Beyond Mars are two giant planets, Jupiter and Saturn, several hundred million miles away. These gigantic but cold, lifeless and unfriendly planets have atmospheres thousands of miles thick, composed of hydrogen, methane, and ammonia. The surface temperature is some 200 degrees below zero Fahrenheit. While these planets are unattractive places, some of their satellites are of respectable size, and have visible surface and some atmosphere; they would provide interesting exploration. There are the planets beyond Saturn, but they are even colder and less attractive.

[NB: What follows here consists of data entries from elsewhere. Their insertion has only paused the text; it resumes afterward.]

-- ==== Sys2Proof/Machine/Core.lean ====
section
/-! DEFINITION. The machine as the host takes it. -/

def Sys2Proof.core : Host.Core :=
  { State := Sys2Proof.Machine.State, Fault := Sys2Proof.Machine.Fault, Refusal := Sys2Proof.Machine.Refusal,
    step := Sys2Proof.Machine.step, reset := Sys2Proof.Machine.State.reset }
end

Evidently the climbing of Everest, the deep dive sin the ocean and the many Antarctic expeditions do not mean the end of our era of exploration. Above us, beyond our atmosphere there are new worlds to explore and to possess. The exploration will not be easy. There are many practical problems which have not been mentioned here. Perhaps the greatest problem is the human one: how would man behave in the lonely emptiness of interplanetary space, with the blazing hot sun in one direction and black, black night all around, with earth and home millions of miles away, with even the main power plant at the far end of a slender wire fifty miles long? I believe that the spirit of man can meet this challenge as it has met others.

How far in the future is the satellite? How far away is interplanetary travel? Any country able and willing to spend billions of dollars on the enterprise could, I believe, achieve a successful Martian expedition in ten years. The project does not seem urgent enough to warrant such an all-out effort, and travel in space will doubtless come more slowly. How soon a successful voyage to the Moon or Mars may be expected is anyone’s guess, but I would not be too surprised if such a trip were made within my own lifetime.